◆ How to complete this task
The lines below starting at the line containing "theorem view_report (c" and ending at the line containing "portView (enqueue op" are to be repeated exactly, with both ends kept and nothing else added.

◆ Records
-- ==== Sys2Proof/Laws/Port.lean ====
section
/-! SUPPORT. What the laws of R47, R61, R78 and R139 look at: the outstanding and queued writes of the M-port, the
records that wait for them, the orphans and the engine's counts; and the operations that leave it alone. -/

namespace Sys2Proof.Machine

/-! ### What the laws look at -/

/-- All that the laws of the M-port look at. -/
structure PortView where
  wanted : List (Nat × RecHalf)
  unwanted : List (Nat × RecHalf)
  queued : List (Nat × RecHalf)
  headersA : Nat
  headersB : Nat
  restores : Nat
  stale : Bool
  queue : List RecElem
  orphans : List Nat
  countA : Nat
  countB : Nat
  countR : Nat

/-- The view of a state. -/
def portView (s : State) : PortView :=
  { wanted := slotWritesOut true s.mport, unwanted := slotWritesOut false s.mport
    queued := slotWritesQueued s.mport
    headersA := outstanding (MemOp.isHeaderWriteTo .a) s.mport
    headersB := outstanding (MemOp.isHeaderWriteTo .b) s.mport
    restores := outstanding MemOp.isRestoreWrite s.mport
    stale := s.mport.slots.toList.any LinkSlot.staleWanted
    queue := s.pres.queue, orphans := s.pres.orphans
    countA := s.eng.hdrOutA, countB := s.eng.hdrOutB, countR := s.eng.restoreOut }

/-- The laws of the M-port, said of a view, with one transaction that has left its link slot and is not yet
accounted for. -/
structure PortView.Lawful (left : Option LinkRec) (v : PortView) : Prop where
  countA : v.countA = v.headersA + (left.toList.countP (fun r => r.op.isHeaderWriteTo .a))
  countB : v.countB = v.headersB + (left.toList.countP (fun r => r.op.isHeaderWriteTo .b))
  countR : v.countR = v.restores + (left.toList.countP (fun r => r.op.isRestoreWrite))
  orphans : v.orphans.Perm ((left.toList.filterMap (fun r => if r.wanted then none else r.op.slotWrite?) ++
    v.unwanted).map (fun x => recordSlot x.1 x.2))
  awaited : (left.toList.filterMap (fun r => if r.wanted then r.op.slotWrite? else none) ++
    (v.wanted ++ v.queued)).Perm (slotWritesAwaited v.queue)
  stale : v.stale = false
  clear : ∀ r ∈ v.queue, r.requested = true →
    recordSlot r.index .header ∉ v.orphans ∧ recordSlot r.index .data ∉ v.orphans
  fresh : ∀ r ∈ v.queue, r.requested = false → r.headerAck = false ∧ r.dataAck = false

theorem slotsClear_iff (p : Preservation) (k : Nat) : slotsClear p k = true ↔
    recordSlot k .header ∉ p.orphans ∧ recordSlot k .data ∉ p.orphans := by
  simp [slotsClear]

/-- The laws of a state are those of its view. -/
theorem portOk_iff (s : State) : PortOk s ↔ (portView s).Lawful none := by
  constructor
  · rintro ⟨⟨a, b, c⟩, o, w, st, cl, fr⟩
    exact ⟨a, b, c, o, w, st, fun r hr h => (slotsClear_iff _ _).mp (cl r hr h), fr⟩
  · rintro ⟨a, b, c, o, w, st, cl, fr⟩
    exact ⟨⟨a, b, c⟩, o, w, st, fun r hr h => (slotsClear_iff _ _).mpr (cl r hr h), fr⟩

/-- States of one view have the laws together. -/
theorem portOk_of_view {s t : State} (h : PortOk s) (hv : portView t = portView s) : PortOk t := by
  rw [portOk_iff] at h ⊢
  rw [hv]; exact h

theorem TableOnly.view {s t : State} (h : TableOnly s t) : portView t = portView s := by
  simp only [portView, slotWritesOut, outstanding, h.slots, h.queued, h.queue, h.orphans, h.eng]

/-! ### Operations that leave the view alone -/

@[simp] theorem view_report (c : EvClass) (b : NoticeBody) (s : State) : portView (report c b s) = portView s :=
  (report_tableOnly c b s).view

@[simp] theorem view_post (b : NoticeBody) (s : State) : portView (post b s) = portView s :=
  (post_tableOnly b s).view

@[simp] theorem view_giveTurn (c : CellIx) (s : State) : portView (giveTurn c s) = portView s :=
  (giveTurn_tableOnly c s).view

@[simp] theorem view_afterFree (cs : List CellIx) (a b : Bool) (s : State) :
    portView (afterFree cs a b s) = portView s := (afterFree_tableOnly cs a b s).view

theorem view_enqueue (op : MemOp) (a : Addr) (s : State) (ho : op.slotWrite? = none := by rfl) :
    portView (enqueue op a s) = portView s := (enqueue_tableOnly op a s ho).view

@[simp] theorem view_enterState (n : EngState) (s : State) : portView (enterState n s) = portView s :=
  (enterState_tableOnly n s).view

@[simp] theorem view_needHeader (why : HdrPurpose) (s : State) : portView (needHeader why s) = portView s := rfl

◆ Output for this exercise
@[simp] theorem view_report (c : EvClass) (b : NoticeBody) (s : State) : portView (report c b s) = portView s :=
  (report_tableOnly c b s).view

@[simp] theorem view_post (b : NoticeBody) (s : State) : portView (post b s) = portView s :=
  (post_tableOnly b s).view

@[simp] theorem view_giveTurn (c : CellIx) (s : State) : portView (giveTurn c s) = portView s :=
  (giveTurn_tableOnly c s).view

@[simp] theorem view_afterFree (cs : List CellIx) (a b : Bool) (s : State) :
    portView (afterFree cs a b s) = portView s := (afterFree_tableOnly cs a b s).view

theorem view_enqueue (op : MemOp) (a : Addr) (s : State) (ho : op.slotWrite? = none := by rfl) :
    portView (enqueue op a s) = portView s := (enqueue_tableOnly op a s ho).view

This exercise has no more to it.